The C compiler for the MoM-3 takes an almost complete subset of ANSI C as input. Only constructs, which would require a dynamic memory management to be run on the MoM-3 are excluded. These are pointers, operating system calls and recursive functions. Since the host's operating system takes care of memory management and I/O, the software parts written for execution on the MoM-3 do not need such constructs. Especially for scientific computing, the restrictions of the C subset are not that important, since FORTRAN 77 lacks the same features and is most popular in scientific computing. There are no extensions to C language or compiler directives required to produce configuration code for the MoM-3. The compiler computes the parameter sets for the Generic Address Generators, the configuration code for the rDPA arrays, and the reconfiguration instructions for the MoM-3 controller, without further user interaction. First, the compiler performs a data and control flow analysis. The data structure obtained allows restructurations to perform parallelizations like those done by compilers for supercomputers. These include vectorization, loop unrolling, and pipelining on expression level. The next step performs a re-ordering of data accesses to obtain access sequences, which can be mapped well to the parameters of the Generic Address Generators. Therefore, the compiler generates a so-called data map, which describes the way the input data has to be distributed in the data memory to obtain optimized hardware generated address sequences. After a final automatic partitioning, data manipulations are translated to a rALU description, and the control structures of the algorithm are transformed to Data Sequencer code. An assembler for the Data Sequencer translates the Data Sequencer code to parameter sets for the Generic Address Generators and a reconfiguration scheme for the MoM-3 controller.

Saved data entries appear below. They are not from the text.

theorem witness_CleanSessionSucceeds :
    clean.Inv ∧ clean.st = stReq ∧ clean.turns = [] ∧ (∀ a ∈ clean.txAnswers, a = .ok) ∧
    ([0x43] : List Byte).length ≤ clean.params.idleMax ∧ ([0x43] : List Byte).getLast? = some 0x43 ∧
    ([0x06] : List Byte).head? = some 0x06 ∧
    clean.rx = ([0x43] : List Byte).map .byte ++
      .idle :: (List.replicate clean.nblk (.byte 0x06) ++ (([0x06] : List Byte).map .byte ++ [.idle])) :=
  ⟨clean_inv, by decide, by decide, by decide, by decide, by decide, by decide, by decide⟩
theorem witness_SessionConstantsHold :
    session.isBusy = true ∧ session.nextTurn ≠ .reset ∧ view State.st (step session) = some stGo ∧
    view State.idx (step { third stProg with idx := 2 }) = some 3 := by decide
theorem witness_CrcOpOfEachState :
    (third stHdrSoh).nextTurn = .xfsm ∧ view State.st (step (third stHdrSoh)) = some stHdrNum ∧
    view State.st (step { third stData with k := 43 }) = some stData ∧ view State.st (step (third stCrcHi)) = some stCrcLo ∧
    view State.st (step (refusing (third stCrcHi))) = some stDoneErr := by decide
theorem witness_PayloadNeverSteersControl :
    (inState stData 1).control = ({ inState stData 1 with image := [(0, 0), (1, 0)], crc := 1 } : State).control ∧
    (inState stData 1).nextTurn = .xfsm ∧ imageLoaded (inState stData 1).image (inState stData 1).len = true ∧
    imageLoaded [(0, 0), (1, 0)] 2 = true ∧ view State.st (step (inState stData 1)) = some stData := by decide
theorem witness_XfsmStopsOnlyOnUnansweredReads : session.Inv ∧ session.nextTurn = .xfsm :=
  ⟨session_inv, by decide⟩
theorem witness_EarlyAbortSendsNoImage :
    (refusing session).TxTracks [] ∧ view State.st (step (refusing session)) = some stDoneErr ∧ (refusing session).st = stReq ∧
    ({ inState stGo 0 with tx := [0xAB], rx := [.fail] } : State).TxTracks [] ∧
    view State.st (step { inState stGo 0 with tx := [0xAB], rx := [.fail] }) = some stDoneErr :=
  ⟨by unfold State.TxTracks State.CrcTracks; decide, by decide, by decide, by unfold State.TxTracks State.CrcTracks; decide, by decide⟩
theorem witness_RestIsLeftByStartOrReset :
    fresh.isBusy = false ∧ nextOf (step fresh) = some fresh ∧
    nextOf (step { fresh with turns := [.word .hcmd (4 * 2 + 1)] }) = some session ∧
    view State.st (step { fresh with turns := [.reset] }) = some stIdle := by decide
theorem witness_RegistersHaveOnlyTheirWriters :
    (third stHdrSoh).nextTurn = .xfsm ∧ view (fun t => (t.k, t.crc)) (step { third stHdrSoh with k := 5 }) = some (0, 0x0000) ∧
    view State.idx (step { third stProg with idx := 2 }) = some 3 ∧
    view (fun t => (t.res, t.st)) (step (refusing (third stHdrNum))) = some (resIoError, stDoneErr) := by decide

/-- A session in ACK_WAIT whose frame stands on the line; the reply is NAK. -/
def unacknowledged : State :=
  { inState stAckWait 128 with
    tx := [0xAB] ++ framesUpTo session.image 2 1, rx := bytes [0x15] }

theorem unacknowledged_inv : (unacknowledged).Inv :=
  ⟨⟨by decide, by decide, by decide, by decide, by decide, by decide, by decide⟩,
    by decide, by decide, by decide, by decide, by decide, by decide, by decide, by decide, by decide, by decide⟩

theorem unacknowledged_tracks : unacknowledged.TxTracks [] := by
  refine ⟨?_, by decide, by intro h; exact absurd h (by decide), by decide⟩
  simp [State.sessionSent, State.sentBlocks, unacknowledged, inState, session, fresh, params, State.startSession, State.resetWith,
    stAckWait]

theorem witness_UnacknowledgedBlockEndsSession :
    unacknowledged.Inv ∧ unacknowledged.TxTracks [] ∧ unacknowledged.st = stAckWait ∧ unacknowledged.nextTurn = .xfsm ∧
    rxTakeByte unacknowledged.rx = .byte 0x15 [] ∧ (0x15 : Byte) ≠ 0x06 ∧ rxTakeByte [.fail] = .fail [] :=
  ⟨unacknowledged_inv, unacknowledged_tracks, by decide, by decide, by decide, by decide, by decide⟩

end Sys2Proof.Tests
end

section
/-! SUPPORT. The ports one step touches (00_scope R9): at most one byte goes out, and the RX stream is left as at most one read leaves it. -/

namespace Sys2Proof.Machine

/-! ### Inversion of a step: the turn, then the decoded instruction -/

/-- A step with a next state is the move of its turn, the turn taken off the list. -/
theorem step_runTurn {s t : State} (e : step s = .next t) : s.dropTurn.runTurn s.nextTurn = .next t := by
  unfold step State.runStep at e
  split at e
  · cases e
  · exact e

/-- A word with a next state decodes, and its instruction runs on the block, or, on the CRC lane, on the CRCU that stands alone. -/
theorem State.runWord_next {s t : State} {l : Lane} {w : Nat} (e : s.runWord l w = .next t) :
    ∃ i, decode l w = .ok i ∧ (s.runAlone i = .next t ∨ exec i s = .next t) := by
  unfold State.runWord at e
  split at e
  · cases e
  · split at e
    · cases e
    next i hi =>
      split at e
      · exact ⟨i, hi, .inl e⟩
      · exact ⟨i, hi, .inr e⟩

/-- An accepted START is R100's register writes. -/
theorem execStart_next {s t : State} {n : Nat} (e : execStart n s = .next t) : t = s.startSession n := by
  unfold execStart at e
  split_ifs at e
  cases e; rfl

/-! ### One read -/

/-- The stream `r` is the stream `q` as it stands, or as one `RxByte` or one `RxIdle` of at most `max` bytes leaves it (R56, R57, R60). -/
def OneReadLeaves (max : Nat) (q r : List RxItem) : Prop :=
  r = q ∨ (∃ b, rxTakeByte q = .byte b r) ∨ rxTakeByte q = .fail r ∨
    (∃ reply, rxTakeIdle max q = .reply reply r) ∨ rxTakeIdle max q = .fail r

theorem OneReadLeaves.of_eq {max : Nat} {q r : List RxItem} (h : r = q) : OneReadLeaves max q r := .inl h

theorem OneReadLeaves.of_byte {max : Nat} {q r : List RxItem} {b : Byte} (h : rxTakeByte q = .byte b r) :
    OneReadLeaves max q r := .inr (.inl ⟨b, h⟩)

theorem OneReadLeaves.of_byteFail {max : Nat} {q r : List RxItem} (h : rxTakeByte q = .fail r) :
    OneReadLeaves max q r := .inr (.inr (.inl h))

theorem OneReadLeaves.of_reply {max : Nat} {q r : List RxItem} {reply : List Byte}
    (h : rxTakeIdle max q = .reply reply r) : OneReadLeaves max q r := .inr (.inr (.inr (.inl ⟨reply, h⟩)))

theorem OneReadLeaves.of_idleFail {max : Nat} {q r : List RxItem} (h : rxTakeIdle max q = .fail r) :
    OneReadLeaves max q r := .inr (.inr (.inr (.inr h)))

@[simp] theorem State.classifyGo_rx (s : State) (reply : List Byte) : (s.classifyGo reply).rx = s.rx := by
  unfold State.classifyGo
  split
  · rfl
  · split <;> rfl

@[simp] theorem State.classifyEot_rx (s : State) (reply : List Byte) : (s.classifyEot reply).rx = s.rx := by
  unfold State.classifyEot
  split <;> rfl
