-- ==== Sys2Proof/Machine/State.lean ====
section
/-! DEFINITION. The state of the block (10_state.md), its value after reset (R38), and the reasons a step can stop. -/

namespace Sys2Proof.Machine

/-- STATUS, ERRCODE and ERRPOS (10_state.md R20, R22). -/
structure Report where
  /-- STATUS[0] BUSY. -/
  busy : Bool
  /-- STATUS[1] DONE. -/
  done : Bool
  /-- STATUS[2] ERR. -/
  err : Bool
  /-- ERRCODE. -/
  code : ErrCode
  /-- ERRPOS. -/
  pos : Word
  deriving DecidableEq, Repr

/-- CFG_K, CFG_L and CFG_M: their fields store any bit pattern (10_state.md R23). -/
structure Settings where
  /-- CFG_K[5:0]. -/
  k : BitVec 6
  /-- CFG_L[4:0]. -/
  l : BitVec 5
  /-- CFG_M[5:0]. -/
  m : BitVec 6
  deriving DecidableEq, Repr

/-- The histogram of 10_state.md R31. -/
structure Hist where
  /-- HIST_FIXLEN. -/
  fixlen : Word
  /-- HIST_HWM. -/
  hwm : Word
  /-- COUNT[0 .. HIST_CAP-1]. -/
  count : Memory 32
  deriving DecidableEq, Repr

/-- ARG0..ARG3 (10_state.md R21). -/
structure Args where
  a0 : Word
  a1 : Word
  a2 : Word
  a3 : Word
  deriving DecidableEq, Repr

/-- RES0..RES3 (10_state.md R21). -/
structure Results where
  r0 : Word
  r1 : Word
  r2 : Word
  r3 : Word
  deriving DecidableEq, Repr

/-- A count of bytes still owed, or no bound: the top level of GLZ_DECODE_STREAM has rem = ∞ (45_glz_decode.md R117, R123). -/
inductive Remaining where
  | bytes (n : Nat)
  | unbounded
  deriving DecidableEq, Repr

/-- One decoder frame (ret, rem) (10_state.md R35). -/
structure Frame where
  ret : Nat
  rem : Remaining
  deriving DecidableEq, Repr

/-- Which decode command the decoder's registers belong to (45_glz_decode.md R122, R123). -/
inductive DecodeCmd where
  | decodeAt
  | decodeStream
  deriving DecidableEq, Repr

/-- The decoder's registers: the program counter p (10_state.md R36), the frame stack (R35) and the working values of 45_glz_decode.md R117 and R123. -/
structure Decoder where
  /-- The model's own: a decode command is in progress (notes/assumptions/10.md). -/
  running : Bool
  /-- The model's own: which command it is (notes/assumptions/10.md). -/
  cmd : DecodeCmd
  /-- The read position p. -/
  p : Nat
  /-- The model's own: the position just after the operation fetched at p, R117's q (notes/assumptions/10.md). -/
  q : Nat
  /-- The bytes still owed in the current frame. -/
  rem : Remaining
  /-- The depth counter d. -/
  d : Nat
  /-- FRAME[0]. -/
  frame0 : Frame
  /-- FRAME[1]. -/
  frame1 : Frame
  /-- Cycles so far (R118). -/
  cycles : Nat
  /-- Frame pushes so far (R118). -/
  pushes : Nat
  /-- Bytes written so far. -/
  k : Nat
  /-- The output's BYTEMEM address. -/
  out : Nat
  /-- The requested length, or the maximum of GLZ_DECODE_STREAM. -/
  limit : Nat
  deriving DecidableEq, Repr

/-- An anchor (a, lim, w) of the dictionary (10_state.md R34, 44_glz_encode.md R107). -/
structure Anchor where
  a : Nat
  lim : Nat
  w : Nat
  deriving DecidableEq, Repr

/-- The encoder's working state (10_state.md R34, R37; 44_glz_encode.md R107, R108). -/
structure Encoder where
  /-- The dictionary, oldest anchor first. -/
  dict : List Anchor
  /-- The emission list EL, in emission order. -/
  el : List Op
  /-- The bit count W. -/
  w : Nat
  /-- The scan position q. -/
  q : Nat
  /-- The limit R. -/
  r : Nat
  /-- The forced-immediate flag F. -/
  f : Bool
  deriving DecidableEq, Repr

/-- The encoder when no encode or seed command runs: dictionary empty (10_state.md R34); the others do not exist then (notes/assumptions/22.md). -/
def Encoder.idle : Encoder := ⟨[], [], 0, 0, 0, false⟩

/-- What the outside world does to the block: one host port access (46_host.md R125) or power-on reset (70_reset_and_hazards.md R143). -/
inductive Input where
  /-- A register-port write (46_host.md R126). -/
  | writeReg (index : BitVec 8) (value : Word)
  /-- A register-port read. -/
  | readReg (index : BitVec 8)
  /-- A memory-port write of one BITMEM byte, packed as 20_memory.md R41. -/
  | writeBitmem (address : Word) (value : Byte)
  /-- A memory-port read of one BITMEM byte. -/
  | readBitmem (address : Word)
  /-- A memory-port write of one BYTEMEM byte. -/
  | writeBytemem (address : Word) (value : Byte)
  /-- A memory-port read of one BYTEMEM byte. -/
  | readBytemem (address : Word)
  /-- A memory-port write of one WORDMEM word. -/
  | writeWordmem (address : Word) (value : Word)
  /-- A memory-port read of one WORDMEM word. -/
  | readWordmem (address : Word)
  /-- Power-on reset (70_reset_and_hazards.md R142). -/
  | powerOn
  deriving DecidableEq, Repr

/-- The state of the block, with the host's pending accesses. -/
structure State where
  /-- The CAP_* registers (10_state.md R26). -/
  cap : Params
  /-- STATUS, ERRCODE, ERRPOS. -/
  report : Report
  /-- CFG_K, CFG_L, CFG_M. -/
  cfg : Settings
  /-- REMAP.EN, TBL_B, D and E. -/
  remap : Remap
  /-- HIST_FIXLEN, HIST_HWM and COUNT. -/
  hist : Hist
  /-- STREAM_LEN. -/
  streamLen : Word
  /-- ARG0..ARG3. -/
  args : Args
  /-- RES0..RES3. -/
  res : Results
  /-- CYCLES. -/
  cycles : Word
  /-- PUSHES. -/
  pushes : Word
  /-- BITMEM, by bit position. -/
  bitmem : Memory 1
  /-- BYTEMEM, by byte address. -/
  bytemem : Memory 8
  /-- WORDMEM, by word address. -/
  wordmem : Memory 32
  /-- The decoder's registers. -/
  dec : Decoder
  /-- The encoder's working state. -/
  enc : Encoder
  /-- The model's own: the pending inputs, next first (notes/assumptions/11.md). -/
  inputs : List Input
  /-- The model's own: what the last host read returned (notes/assumptions/11.md). -/
  portData : Word
  /-- The model's own: numbers the unspecified values (notes/assumptions/4.md). -/
  free : Nat
  deriving DecidableEq, Repr

/-- Why the machine stops. -/
inductive Fault where
  /-- Raised by LIT, RUN and REF when no decode command runs: an operation has an effect only inside one (10_state.md R36: "p exists only inside a decode command"). Safe: no step reaches it (notes/assumptions/13.md). -/
  | noDecodeRunning
  deriving DecidableEq, Repr

/-- Why an instruction has no meaning here. -/
inductive Refusal where
  /-- Raised by an arm of exec whose instruction has no meaning yet. Safe: nothing is claimed of it. -/
  | notModelled (mnemonic : String)
  deriving DecidableEq, Repr

/-- The histogram after reset (10_state.md R38). -/
def Hist.reset : Hist := ⟨0, 0, []⟩

/-- The decoder's registers after reset: d = 0 (10_state.md R38); the others are unspecified or do not exist, and hold values named in notes/assumptions/3.md. -/
def Decoder.reset : Decoder where
  running := false
  cmd := .decodeAt
  p := 0
  q := 0
  rem := .bytes 0
  d := 0
  frame0 := ⟨0, .bytes 0⟩
  frame1 := ⟨0, .bytes 0⟩
  cycles := 0
  pushes := 0
  k := 0
  out := 0
  limit := 0

/-- The state after reset of a block with the given parameters (10_state.md R38). Memories list nothing (notes/assumptions/2.md). -/
def State.resetWith (c : Params) : State where
  cap := c
  report := ⟨false, false, false, .none, 0⟩
  cfg := ⟨8, 5, 3⟩
  remap := ⟨false, 0, [], []⟩
  hist := Hist.reset
  streamLen := 0
  args := ⟨0, 0, 0, 0⟩
  res := ⟨0, 0, 0, 0⟩
  cycles := 0
  pushes := 0
  bitmem := []
  bytemem := []
  wordmem := []
  dec := Decoder.reset
  enc := Encoder.idle
  inputs := []
  portData := 0
  free := 0

/-- The machine right after reset (10_state.md R38), with the parameters of `Config.params`. -/
def State.reset : State := State.resetWith Config.params

end Sys2Proof.Machine
end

The rALU description is parsed by the ALE-X assembler (arithmetic and logic expression language for Xputers). It generates a mapping of operators to datapath units, merges DPU operators where possible, and computes a conflict-free I/O schedule, which matches the operators' speed, to keep the datapath units as busy as possible. The separation of the rALU code generation from the rest of the compiler allows to use other devices than the rDPA to build a MoM-3 rALU, without having to rewrite the C compiler with all its optimizations. For a new rALU, only an assembler generating rALU configuration code from ALE-X specifications has to be written. This is not too difficult, because ALE-X describes only arithmetic and logic expressions on the scan windows' contents.

A more detailed description of the MoM-3 programming environment can be found in [14]. The most important benefit of the MoM-3 C compiler is the fully automatic code generation. The programmer neither has to be a hardware expert, to guide hardware synthesis with appropriate constraints or compiler directives, nor has he to interfere with different stages of the compilation to get reasonable results. All parallelizations are done from a C source without requiring special constructs like vector operations [13] or parallel flow control [5] to detect parallelism, in contrast to many parallelizing compilers for supercomputers. This allows to compile the same algorithm specification for execution on a conventional computer and on the MoM-3. Still better performance can be achieved, by manually optimizing the assembler output of the C compiler, e.g. to make use of special operators which can be combined into a single datapath unit.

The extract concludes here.